- Developer: MicroProse Leeds
- Publisher: MicroProse
- Producer: Peter Moreland
- Designers: Ciaran Gultnieks Ian Martin Dominic Robinson
- Artist: Derrick Austin
- Composer: John Broomhall
- Platforms: MS-DOS, Atari ST, Amiga
- Release: March 1993
- Genre: Combat flight simulator
- Mode: Single-player

= Dogfight (video game) =

1993 video game

Dogfight: 80 Years of Aerial Warfare is a combat flight simulator video game developed by MicroProse Leeds, formerly Vektor Grafix (originally as Air Glory) and published by MicroProse in 1993 MS-DOS, Atari ST, and Amiga. In North America, the game was released with the title Air Duel: 80 Years of Dogfighting.

==Gameplay==
The game features simulation of aerial combat starting from World War I biplanes, through to modern fighter jets.

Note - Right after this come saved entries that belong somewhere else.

-- ==== Sys2Proof/Machine/Channels.lean ====
section
/-! DEFINITION. Stimulus channels: starting, dwelling, the end of a bank, and the bank in play (sections 4.1 to 4.3). -/

namespace Sys2Proof.Machine

open Sys2Proof

/-- The other bank. -/
def Bank.other : Bank → Bank
  | .a => .b
  | .b => .a

/-- The bank a start begins with (R78). -/
def ChannelDef.first (d : ChannelDef) : Bank :=
  if d.mode = .pingpong then (bankOf d.firstBank.toNat).getD .a else .a

/-- First slot of a bank. -/
def ChannelDef.start (d : ChannelDef) : Bank → Nat
  | .a => d.aStart
  | .b => d.bStart

/-- Number of slots of a bank. -/
def ChannelDef.count (d : ChannelDef) : Bank → Nat
  | .a => d.aCount
  | .b => d.bCount

/-- A bank's ready flag. -/
def Channel.ready (ch : Channel) : Bank → Bool
  | .a => ch.readyA
  | .b => ch.readyB

/-- A bank's ready flag set or cleared. -/
def Channel.setReady (ch : Channel) (bk : Bank) (v : Bool) : Channel :=
  match bk with
  | .a => { ch with readyA := v }
  | .b => { ch with readyB := v }

/-- A bank becomes the current bank and the channel is PLAYING and due for its first record (R78, R82 to R84). -/
def Channel.enter (ch : Channel) (d : ChannelDef) (bk : Bank) : Channel :=
  { ch with state := .playing, due := true, bank := some bk, position := d.start bk, remaining := d.count bk }

/-- A START step starts the channel (R31, R78). A channel that starves at its start keeps the `remaining` of its last play, of which
neither rule speaks: a choice (log 37). -/
def Part.startChannel (c : ChannelIx) (p : Part) : Part :=
  match (p.ch c).defn with
  | none => p
  | some d =>
    let bk := d.first
    if d.mode = .pingpong ∧ (p.ch c).ready bk = false then
      (p.modCh c fun ch => { ch with passes := 0, position := d.start bk, state := .starved, due := false, bank := none }).postChannel c
        .starved (some bk)
    else
      p.modCh c fun ch => ({ ch with passes := 0 }.enter d bk).setReady bk (if d.mode = Mode.pingpong then false else ch.ready bk)

/-- The bank a STARVED channel waits for (R78, R83). -/
def Channel.awaited (ch : Channel) (d : ChannelDef) : Bank :=
  match ch.bank with
  | none => d.first
  | some bk => bk.other

/-- The channel has run to its end: no bank in play, DONE posted (R81, R82). -/
def Part.channelDone (c : ChannelIx) (bk : Bank) (p : Part) : Part :=
  (p.modCh c fun ch => { ch with state := .done, due := false, bank := none }).postChannel c .done (some bk)

/-- The end of a bank (R81, R82, R83). -/
def Part.bankEnd (c : ChannelIx) (p : Part) : Part :=
  match (p.ch c).defn, (p.ch c).bank with
  | some d, some bk =>
    let p := p.modCh c fun ch => { ch with passes := if d.mode = .once then 1 else sat16 (ch.passes + 1) }
    let p := if d.endNotice then p.postChannel c .endOfBank (some bk) else p
    match d.mode with
    | .once => p.channelDone c bk
    | .circular =>
      if d.repeats ≠ 0 ∧ d.repeats ≤ (p.ch c).passes then p.channelDone c bk
      else p.modCh c fun ch => ch.enter d bk
    | .pingpong =>
      if (p.ch c).ready bk.other then
        (p.modCh c fun ch => (ch.enter d bk.other).setReady bk.other false).postChannel c .bankFree (some bk)
      else (p.modCh c fun ch => { ch with state := .starved, due := false }).postChannel c .starved (some bk.other)
  | _, _ => p

/-- A dwell has expired: due for the next record, or the bank has ended (R79). -/
def Part.dwellDone (c : ChannelIx) (p : Part) : Part :=
  if 0 < (p.ch c).remaining then p.modCh c fun ch => { ch with due := true } else p.bankEnd c

/-- The dwell of a record in µs (R79). -/
def ChannelDef.dwellUs (d : ChannelDef) (units : Nat) : Nat := units * (if d.unitMs then 1000 else 100)

/-- A channel's record has been applied: position, dwell, HALF, and at once the expiry of a dwell of 0 (R79, R80). -/
def Part.channelApplied (c : ChannelIx) (d : ChannelDef) (units : Nat) (p : Part) : Part :=
  let bank := (p.ch c).bank
  let half := (d.count (bank.getD .a)) / 2
  let p := p.modCh c fun ch =>
    { ch with position := ch.position + 1, remaining := ch.remaining - 1, due := false, dwellEnd := p.clock + d.dwellUs units }
  let p := if d.half ∧ 1 ≤ half ∧ (p.ch c).remaining = half then p.postChannel c .half bank else p
  if units = 0 then p.dwellDone c else p

/-- A channel's record could not be applied (R86). -/
def Part.channelFaulted (c : ChannelIx) (r : FaultReason) (p : Part) : Part :=
  let bank := (p.ch c).bank
  (p.modCh c fun ch => { ch with state := .faulted, fault := r, due := false, bank := none }).postChannel c .fault bank

/-- The slots of the bank in play: first slot and count (section 4.2). -/
def Channel.inPlay (ch : Channel) : Option (Nat × Nat) :=
  match ch.defn, ch.bank with
  | some d, some bk => if ch.state = .playing || ch.state = .starved then some (d.start bk, d.count bk) else none
  | _, _ => none

/-- A range of slots meets the bank in play. -/
def Channel.protectsAny (ch : Channel) (first count : Nat) : Bool :=
  match ch.inPlay with
  | none => false
  | some (s, n) => first < s + n && s < first + count

/-- The lowest channel whose bank in play meets a range of slots (R90). -/
def Part.protector (p : Part) (first count : Nat) : Option ChannelIx :=
  allChannels.find? fun c => (p.ch c).protectsAny first count

/-- A new definition: IDLE at the start of the first bank, everything else cleared (R74). -/
def Channel.defined (d : ChannelDef) : Channel := { defn := some d, position := d.start d.first }

end Sys2Proof.Machine
end

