-- ==== Sys2Proof/Machine/Records.lean ====
section
/-! DEFINITION. Applying a stimulus record to its target (chapters 3, 5 and 6), and what follows from it within the event.
A record's own outcome reaches its requester before what follows (log 10). -/

namespace Sys2Proof.Machine

open Sys2Proof

/-- The outcome of a record at its target (R29, R95). -/
inductive Applied | asGiven | clamped | txFull | rackLow
  deriving DecidableEq, Repr

/-- What is still to be examined after a record has reached its target. -/
inductive Follow where
  | nothing
  /-- The read levels may have changed and inputs may have been disabled (R106 to R108). -/
  | lines (before : Outputs)
  /-- The in-regulation comparator may hold in RAMP (R56, R58). -/
  | ramp
  /-- A live supply was cut by the record (R41, R55). -/
  | cut
  /-- The limit moved from an old value (R57). -/
  | limits (old : Nat)
  deriving DecidableEq, Repr

/-- Applied as given, or clamped when a value changed. -/
def clampedIf (b : Bool) : Applied := if b then .clamped else .asGiven

/-! ## Outputs (sections 5.2 to 5.5) -/

/-- PWM_DUTY (R100). -/
def Pwm.withDuty (w : Pwm) (d : Nat) : Pwm :=
  if w.enabled then { w with pendingDuty := some (min 64 d) } else { w with duty := min 64 d, pendingDuty := none }

/-- PWM_CFG (R101, R102). -/
def Pwm.withCfg (w : Pwm) (cfg : PwmCfg) (enable : Bool) (now : Nat) : Pwm :=
  if enable then
    if w.enabled then { w with pendingCfg := some cfg }
    else { cfg := cfg, duty := w.pendingDuty.getD w.duty, enabled := true, pendingCfg := none, pendingDuty := none, periodStart := now }
  else { w with cfg := cfg, enabled := false, duty := w.pendingDuty.getD w.duty, pendingCfg := none, pendingDuty := none }

/-- The clock at the next period start (R99). -/
def Pwm.nextStart (w : Pwm) : Nat := w.periodStart + 64 * w.cfg.tickUs

/-- A period start takes up what is pending (R99). -/
def Pwm.takeUp (w : Pwm) : Pwm :=
  { w with cfg := w.pendingCfg.getD w.cfg, duty := w.pendingDuty.getD w.duty, pendingCfg := none, pendingDuty := none
           periodStart := w.nextStart }

/-- PULSE_CFG's counts with 0 µs raised to 1 µs (R104). -/
def PulseCounts.raised (c : PulseCounts) : PulseCounts := { c with high := max 1 c.high, low := max 1 c.low }

/-- PULSE_CFG (R104). -/
def Pulse.withCounts (g : Pulse) (c : PulseCounts) : Pulse :=
  if g.phase = .stopped then { g with cur := c.raised, pending := none } else { g with pending := some c.raised }

/-- PULSE_RUN (R105). -/
def Pulse.run (g : Pulse) (on : Bool) (now : Nat) : Pulse :=
  if on then
    if g.phase = .stopped then { g with done := 0, phase := .high, phaseStart := now } else g
  else if g.phase = .stopped then g
  else { g with phase := .stopped, cur := g.pending.getD g.cur, pending := none }

/-- The clock at the end of the phase (R103). -/
def Pulse.boundary (g : Pulse) : Nat := g.phaseStart + (if g.phase = .high then g.cur.high else g.cur.low)

/-- A phase boundary (R103). -/
def Pulse.step (g : Pulse) : Pulse :=
  let cur := g.pending.getD g.cur
  match g.phase with
  | .stopped => g
  | .high =>
    let done := sat16 (g.done + 1)
    if cur.count ≠ 0 ∧ cur.count ≤ done then
      { g with cur := cur, pending := none, done := done, phase := .stopped, phaseStart := g.boundary }
    else { g with cur := cur, pending := none, done := done, phase := .low, phaseStart := g.boundary }
  | .low => { g with cur := cur, pending := none, phase := .high, phaseStart := g.boundary }

/-- LINE_DRIVE on the output levels (R107). -/
def Outputs.drive (o : Outputs) (mask levels : BitVec 8) : Outputs :=
  { o with outLevel := (o.outLevel &&& ~~~mask) ||| (levels &&& mask) }

/-! ## Supply records (section 3.2) -/

/-- SUPPLY_VOLTS' clamp (R56). -/
def clampVolts (mv : Nat) : Nat := if mv = 0 then 0 else min 18000 (max 3000 mv) / 10 * 10

/-- SUPPLY_LIMIT's clamp of the limit (R57). -/
def clampLimit (ma : Nat) : Nat := min 5000 (max 50 ma) / 10 * 10

/-- SUPPLY_LIMIT's clamp of limit_time (R57). -/
def clampLimitTime (ms : Nat) : Nat := min 1000 (max 1 ms)

/-- SUPPLY_LIMIT's clamp of the slew (R57). -/
def clampSlew (s : Nat) : Nat := min 10000 (max 100 s) / 100 * 100

/-- The in-regulation comparator after its setpoint moved: it always holds at 0 (R53); with the output disconnected and
discharged, or below 500 mV (log 8), it does not hold; otherwise, where the move may have changed it, its level is free (log 7). -/
def Part.moveSetpoint (f : FixtureIx) (mv : Nat) (p : Part) : Part :=
  let s := (p.fx f).supply
  let put := fun (b : Bool) (q : Part) => q.modSupply f fun s => { s with setpoint := mv, inRegulation := b }
  if mv = 0 then put true p
  else if mv = s.setpoint then p
  else if s.state = .off ∨ s.state = .tripped ∨ s.below500 = true then put false p
  else if (mv < s.setpoint) = s.inRegulation then put s.inRegulation p
  else put p.free p.used

/-- SUPPLY_STATE ON (R54). -/
def Part.supplyOn (f : FixtureIx) (p : Part) : Part × Applied × Follow :=
  let s := (p.fx f).supply
  if s.state = .off then
    if p.rack.level = .normal then
      ((p.enterSupply f .ramp).modSupply f fun s => { s with inRegulation := s.setpoint = 0 }, .asGiven, .ramp)
    else (p, .rackLow, .nothing)
  else if s.state = .discharge ∧ s.tripReason = .none then
    if p.rack.level = .normal then
      ((p.enterSupply f .ramp).modSupply f fun s => { s with inRegulation := s.inRegulation || s.setpoint = 0 }, .asGiven, .ramp)
    else (p, .rackLow, .nothing)
  else (p, .asGiven, .nothing)

/-- SUPPLY_STATE OFF (R55). -/
def Part.supplyOff (f : FixtureIx) (p : Part) : Part × Applied × Follow :=
  if (p.fx f).supply.live then (p.disconnect f .none, .asGiven, .cut) else (p, .asGiven, .nothing)

/-- SUPPLY_LIMIT (R57). -/
def Part.supplyLimit (f : FixtureIx) (ma ms slew : Nat) (p : Part) : Part × Applied × Follow :=
  let old := (p.fx f).supply.limit
  (p.modSupply f fun s => { s with limit := clampLimit ma, limitTime := clampLimitTime ms, slew := clampSlew slew },
   clampedIf (clampLimit ma != ma || clampLimitTime ms != ms || clampSlew slew != slew), .limits old)

/-! ## CAN_TX (R114) -/

/-- A frame joins the transmit queue, or finds it full. -/
def Part.canTx (f : FixtureIx) (id : BitVec 29) (ext : Bool) (len : Nat) (data : List Byte) (p : Part) : Part × Applied × Follow :=
  if (p.fx f).port.queue.length < 16 then
    (p.modPort f fun t =>
      { t with queue := t.queue ++ [{ id := id, extended := ext, length := len, data := data, attempts := 0 }] },
     .asGiven, .nothing)
  else (p, .txFull, .nothing)

/-! ## All targets (R95, R96) -/

/-- A record reaches its target at a fixture. -/
def Part.applyTarget (f : FixtureIx) (t : Target) (p : Part) : Part × Applied × Follow :=
  match t with
  | .none => (p, .asGiven, .nothing)
  | .aout0 mv => (p.modOuts f fun o => { o with aout0 := min 10000 mv }, clampedIf (10000 < mv), .nothing)
  | .aout1 mv => (p.modOuts f fun o => { o with aout1 := min 10000 mv }, clampedIf (10000 < mv), .nothing)
  | .pwmCfg cfg en => (p.modOuts f fun o => { o with pwm := o.pwm.withCfg cfg en p.clock }, .asGiven, .nothing)
  | .pwmDuty d => (p.modOuts f fun o => { o with pwm := o.pwm.withDuty d }, clampedIf (64 < d), .nothing)
  | .pulseCfg c => (p.modOuts f fun o => { o with pulse := o.pulse.withCounts c }, clampedIf (c.high = 0 || c.low = 0), .nothing)
  | .pulseRun on => (p.modOuts f fun o => { o with pulse := o.pulse.run on p.clock }, .asGiven, .nothing)
  | .lineDir outs ins =>
    (p.modOuts f fun o => { o with outEnable := outs, inEnable := ins }, .asGiven, .lines (p.fx f).outs)
  | .lineDrive mask levels => (p.modOuts f fun o => o.drive mask levels, .asGiven, .lines (p.fx f).outs)
  | .canTx id ext len data => p.canTx f id ext len data
  | .supplyState true => p.supplyOn f
  | .supplyState false => p.supplyOff f
  | .supplyVolts mv => (p.moveSetpoint f (clampVolts mv), clampedIf (clampVolts mv != mv), .ramp)
  | .supplyLimit ma ms slew => p.supplyLimit f ma ms slew

/-- The record of 16 bytes applied; a record that is not well-formed acts as NONE (none is stored or queued, R89). -/
def Part.applyRecord (f : FixtureIx) (r : List Byte) (p : Part) : Part × Applied × Follow :=
  p.applyTarget f ((parseRecord r).getD .none)

/-- What a SET step ends with (R29). -/
def Applied.setEnd : Applied → StepEnd
  | .asGiven => .passed
  | .clamped => { verdict := .pass, reason := .clamped }
  | .txFull => .incomplete .txFull
  | .rackLow => .incomplete .rackLow

/-- The fault a failed record gives a channel (R86). -/
def Applied.fault : Applied → Option FaultReason
  | .asGiven => none
  | .clamped => none
  | .txFull => some .txFull
  | .rackLow => some .rackLow

end Sys2Proof.Machine
end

There are several game modes to choose from such as 1-on-1 dogfights, missions in different theatres of battle, as well as a sandbox mode. Players can choose from first or third person perspective to pilot the aircraft. Included in the combat are strategy elements, such as resource management and mission planning.

==Reception==
Computer Gaming World in 1993 criticized Air Duels framerate, "generic and unrealistic" avionics, lack of Constantly Computed Impact Point, buggy AI, and low replay value. The magazine stated that it would have been better received in 1991, concluding that "Air Duel isn't bad, but it certainly isn't new or better." In a 1994 survey of wargames the magazine gave the title two stars out of five, stating that aircraft "do not seem historically correct ... A great idea with mediocre execution".